→ REQUIRED ACTION: Starting with the line that contains "def State.edgeMatched (s" and stopping after the line that contains "let s := s.wr .gateSyncStatus_lastOffset", return each line below exactly as written, with no others.

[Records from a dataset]
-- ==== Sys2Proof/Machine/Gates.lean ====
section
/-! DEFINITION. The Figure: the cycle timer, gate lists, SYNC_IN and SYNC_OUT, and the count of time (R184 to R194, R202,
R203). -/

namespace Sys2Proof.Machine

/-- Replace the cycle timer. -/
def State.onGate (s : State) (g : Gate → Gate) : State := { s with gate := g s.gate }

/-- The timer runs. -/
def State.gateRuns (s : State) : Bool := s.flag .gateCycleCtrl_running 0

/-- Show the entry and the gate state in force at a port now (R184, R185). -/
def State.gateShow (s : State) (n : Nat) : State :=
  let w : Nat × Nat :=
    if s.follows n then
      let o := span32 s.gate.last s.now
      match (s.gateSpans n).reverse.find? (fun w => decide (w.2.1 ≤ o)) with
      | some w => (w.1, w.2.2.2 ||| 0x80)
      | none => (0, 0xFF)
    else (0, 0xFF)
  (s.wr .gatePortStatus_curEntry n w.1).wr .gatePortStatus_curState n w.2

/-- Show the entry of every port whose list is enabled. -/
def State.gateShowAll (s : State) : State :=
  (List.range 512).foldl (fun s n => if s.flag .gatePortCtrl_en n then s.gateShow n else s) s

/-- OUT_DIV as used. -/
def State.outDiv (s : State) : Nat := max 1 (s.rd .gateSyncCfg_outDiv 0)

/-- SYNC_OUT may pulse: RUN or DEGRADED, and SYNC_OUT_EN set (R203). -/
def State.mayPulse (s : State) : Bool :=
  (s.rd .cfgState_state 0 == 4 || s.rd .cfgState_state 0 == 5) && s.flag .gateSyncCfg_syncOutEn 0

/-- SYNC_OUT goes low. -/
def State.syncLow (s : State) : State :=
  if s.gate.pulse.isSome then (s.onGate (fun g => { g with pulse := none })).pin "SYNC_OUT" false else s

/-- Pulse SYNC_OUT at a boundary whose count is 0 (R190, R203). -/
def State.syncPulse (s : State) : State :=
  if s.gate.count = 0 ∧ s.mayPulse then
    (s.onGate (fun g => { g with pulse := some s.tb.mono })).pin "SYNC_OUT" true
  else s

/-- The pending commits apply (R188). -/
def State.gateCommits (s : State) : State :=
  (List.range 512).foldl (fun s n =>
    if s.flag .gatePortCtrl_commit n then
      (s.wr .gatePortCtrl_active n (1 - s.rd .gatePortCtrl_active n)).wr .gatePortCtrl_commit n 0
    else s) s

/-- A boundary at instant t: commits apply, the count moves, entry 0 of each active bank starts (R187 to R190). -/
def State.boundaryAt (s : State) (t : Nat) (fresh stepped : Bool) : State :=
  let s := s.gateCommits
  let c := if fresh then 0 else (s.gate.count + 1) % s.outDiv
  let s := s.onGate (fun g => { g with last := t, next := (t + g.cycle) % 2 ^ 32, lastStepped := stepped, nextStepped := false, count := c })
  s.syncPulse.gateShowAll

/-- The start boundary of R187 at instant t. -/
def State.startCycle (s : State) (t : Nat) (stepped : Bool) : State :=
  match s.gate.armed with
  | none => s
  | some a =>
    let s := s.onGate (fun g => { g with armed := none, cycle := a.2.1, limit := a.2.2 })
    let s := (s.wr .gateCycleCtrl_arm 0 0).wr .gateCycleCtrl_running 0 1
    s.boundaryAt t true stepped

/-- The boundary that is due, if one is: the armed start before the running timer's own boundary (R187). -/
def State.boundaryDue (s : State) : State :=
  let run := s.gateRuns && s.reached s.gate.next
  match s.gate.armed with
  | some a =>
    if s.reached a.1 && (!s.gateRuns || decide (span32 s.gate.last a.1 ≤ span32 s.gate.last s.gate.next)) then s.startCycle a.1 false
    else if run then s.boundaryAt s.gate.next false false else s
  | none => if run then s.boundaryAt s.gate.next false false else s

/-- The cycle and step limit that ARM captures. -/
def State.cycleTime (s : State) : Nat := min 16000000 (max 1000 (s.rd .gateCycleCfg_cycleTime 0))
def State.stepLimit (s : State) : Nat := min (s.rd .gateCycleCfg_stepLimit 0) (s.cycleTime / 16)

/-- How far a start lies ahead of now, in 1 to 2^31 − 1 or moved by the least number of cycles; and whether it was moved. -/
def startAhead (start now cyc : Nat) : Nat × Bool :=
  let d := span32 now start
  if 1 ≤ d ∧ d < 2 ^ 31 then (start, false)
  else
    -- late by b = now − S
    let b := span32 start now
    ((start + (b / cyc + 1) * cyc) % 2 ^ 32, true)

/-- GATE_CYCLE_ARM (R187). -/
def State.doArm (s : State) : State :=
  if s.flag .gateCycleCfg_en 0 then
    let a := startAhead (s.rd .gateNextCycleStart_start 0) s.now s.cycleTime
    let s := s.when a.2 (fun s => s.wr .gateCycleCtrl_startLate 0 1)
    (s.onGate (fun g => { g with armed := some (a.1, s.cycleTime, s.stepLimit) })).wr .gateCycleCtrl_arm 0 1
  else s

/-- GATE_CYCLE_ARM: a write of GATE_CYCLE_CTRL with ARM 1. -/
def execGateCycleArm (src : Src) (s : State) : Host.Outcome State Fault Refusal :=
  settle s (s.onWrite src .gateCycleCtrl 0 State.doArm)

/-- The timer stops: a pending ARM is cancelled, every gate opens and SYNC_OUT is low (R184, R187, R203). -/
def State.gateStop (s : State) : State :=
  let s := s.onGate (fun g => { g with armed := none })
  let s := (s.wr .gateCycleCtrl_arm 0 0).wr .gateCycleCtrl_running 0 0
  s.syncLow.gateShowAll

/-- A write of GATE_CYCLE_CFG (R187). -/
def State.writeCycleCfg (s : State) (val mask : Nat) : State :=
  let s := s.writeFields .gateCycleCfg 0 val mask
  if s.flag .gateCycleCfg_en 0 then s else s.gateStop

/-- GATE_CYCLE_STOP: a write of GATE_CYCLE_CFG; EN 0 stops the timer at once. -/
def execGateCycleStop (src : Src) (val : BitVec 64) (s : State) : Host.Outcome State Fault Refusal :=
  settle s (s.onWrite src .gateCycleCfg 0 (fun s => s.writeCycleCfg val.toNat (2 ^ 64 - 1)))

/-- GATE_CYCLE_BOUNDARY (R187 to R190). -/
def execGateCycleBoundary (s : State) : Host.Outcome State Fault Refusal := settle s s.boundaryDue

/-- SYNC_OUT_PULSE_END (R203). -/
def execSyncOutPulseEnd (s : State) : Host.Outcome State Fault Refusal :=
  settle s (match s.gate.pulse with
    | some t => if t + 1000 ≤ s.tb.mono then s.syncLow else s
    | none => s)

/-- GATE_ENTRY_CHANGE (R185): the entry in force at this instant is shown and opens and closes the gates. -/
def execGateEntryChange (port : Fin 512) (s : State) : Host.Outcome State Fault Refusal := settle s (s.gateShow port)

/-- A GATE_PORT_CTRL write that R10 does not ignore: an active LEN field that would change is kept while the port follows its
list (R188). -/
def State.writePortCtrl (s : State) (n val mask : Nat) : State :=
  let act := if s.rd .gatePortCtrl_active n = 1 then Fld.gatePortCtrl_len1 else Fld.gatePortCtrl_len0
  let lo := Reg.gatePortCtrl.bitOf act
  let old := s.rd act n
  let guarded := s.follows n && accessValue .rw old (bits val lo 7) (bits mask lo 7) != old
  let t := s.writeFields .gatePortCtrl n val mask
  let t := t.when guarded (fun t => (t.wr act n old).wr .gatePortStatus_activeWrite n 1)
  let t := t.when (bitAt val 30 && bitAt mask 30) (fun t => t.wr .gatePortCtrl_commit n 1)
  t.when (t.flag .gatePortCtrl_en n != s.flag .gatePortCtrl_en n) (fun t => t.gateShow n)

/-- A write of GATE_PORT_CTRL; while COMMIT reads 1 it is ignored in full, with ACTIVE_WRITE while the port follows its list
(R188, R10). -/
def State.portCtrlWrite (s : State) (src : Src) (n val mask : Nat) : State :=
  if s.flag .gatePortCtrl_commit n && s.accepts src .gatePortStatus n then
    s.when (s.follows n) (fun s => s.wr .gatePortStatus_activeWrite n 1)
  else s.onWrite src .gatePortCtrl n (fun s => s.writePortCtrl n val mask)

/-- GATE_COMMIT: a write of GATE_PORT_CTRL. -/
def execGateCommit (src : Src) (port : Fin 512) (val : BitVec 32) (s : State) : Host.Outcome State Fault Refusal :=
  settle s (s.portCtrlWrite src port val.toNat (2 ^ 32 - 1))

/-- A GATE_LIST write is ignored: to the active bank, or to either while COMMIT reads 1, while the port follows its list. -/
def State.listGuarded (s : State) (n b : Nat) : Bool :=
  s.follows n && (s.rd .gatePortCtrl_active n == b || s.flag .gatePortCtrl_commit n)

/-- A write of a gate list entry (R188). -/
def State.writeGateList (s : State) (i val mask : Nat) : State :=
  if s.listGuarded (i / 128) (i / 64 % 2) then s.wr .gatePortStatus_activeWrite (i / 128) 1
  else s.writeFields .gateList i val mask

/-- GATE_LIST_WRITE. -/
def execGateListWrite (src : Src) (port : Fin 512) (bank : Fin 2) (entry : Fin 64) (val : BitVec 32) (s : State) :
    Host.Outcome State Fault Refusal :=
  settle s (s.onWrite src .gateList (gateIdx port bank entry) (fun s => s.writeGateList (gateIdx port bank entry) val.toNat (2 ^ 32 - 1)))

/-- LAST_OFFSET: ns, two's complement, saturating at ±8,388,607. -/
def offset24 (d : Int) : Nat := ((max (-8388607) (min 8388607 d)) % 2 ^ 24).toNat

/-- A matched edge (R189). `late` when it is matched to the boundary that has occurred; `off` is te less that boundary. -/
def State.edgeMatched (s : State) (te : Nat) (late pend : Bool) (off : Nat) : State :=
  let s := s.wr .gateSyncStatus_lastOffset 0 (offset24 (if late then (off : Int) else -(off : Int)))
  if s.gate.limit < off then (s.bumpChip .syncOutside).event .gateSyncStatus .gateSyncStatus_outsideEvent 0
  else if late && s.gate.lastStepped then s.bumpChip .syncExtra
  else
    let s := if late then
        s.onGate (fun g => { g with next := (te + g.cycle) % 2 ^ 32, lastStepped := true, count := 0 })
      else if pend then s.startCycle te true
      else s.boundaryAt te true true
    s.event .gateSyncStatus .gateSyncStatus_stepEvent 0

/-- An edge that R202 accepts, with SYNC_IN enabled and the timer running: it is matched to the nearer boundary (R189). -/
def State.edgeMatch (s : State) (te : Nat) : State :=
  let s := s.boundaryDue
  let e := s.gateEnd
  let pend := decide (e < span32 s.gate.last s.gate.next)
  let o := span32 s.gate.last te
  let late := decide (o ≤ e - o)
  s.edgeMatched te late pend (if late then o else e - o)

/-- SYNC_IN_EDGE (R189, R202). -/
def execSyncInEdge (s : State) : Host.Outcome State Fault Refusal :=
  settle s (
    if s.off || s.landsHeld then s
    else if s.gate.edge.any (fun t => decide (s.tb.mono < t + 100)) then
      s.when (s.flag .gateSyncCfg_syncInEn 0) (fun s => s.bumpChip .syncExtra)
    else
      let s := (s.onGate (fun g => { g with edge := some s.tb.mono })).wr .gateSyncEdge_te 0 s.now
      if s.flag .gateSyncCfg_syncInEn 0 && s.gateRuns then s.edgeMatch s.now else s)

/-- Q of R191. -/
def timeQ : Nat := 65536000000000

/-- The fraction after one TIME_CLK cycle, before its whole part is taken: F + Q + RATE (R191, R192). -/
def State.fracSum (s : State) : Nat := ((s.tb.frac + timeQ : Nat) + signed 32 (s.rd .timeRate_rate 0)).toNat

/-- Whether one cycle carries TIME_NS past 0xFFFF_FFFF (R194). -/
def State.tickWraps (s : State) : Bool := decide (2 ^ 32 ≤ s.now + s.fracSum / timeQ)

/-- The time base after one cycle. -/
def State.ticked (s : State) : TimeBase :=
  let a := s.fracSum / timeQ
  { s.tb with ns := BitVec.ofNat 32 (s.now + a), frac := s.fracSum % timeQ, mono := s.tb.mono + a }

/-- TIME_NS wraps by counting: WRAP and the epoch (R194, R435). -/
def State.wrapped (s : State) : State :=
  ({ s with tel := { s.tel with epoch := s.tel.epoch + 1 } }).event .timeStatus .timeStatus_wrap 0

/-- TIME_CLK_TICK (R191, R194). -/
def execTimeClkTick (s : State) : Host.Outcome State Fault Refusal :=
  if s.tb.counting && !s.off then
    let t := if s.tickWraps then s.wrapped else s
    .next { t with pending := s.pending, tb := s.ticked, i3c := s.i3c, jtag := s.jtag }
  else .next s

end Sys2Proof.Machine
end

→ FINAL ANSWER:
def State.edgeMatched (s : State) (te : Nat) (late pend : Bool) (off : Nat) : State :=
  let s := s.wr .gateSyncStatus_lastOffset 0 (offset24 (if late then (off : Int) else -(off : Int)))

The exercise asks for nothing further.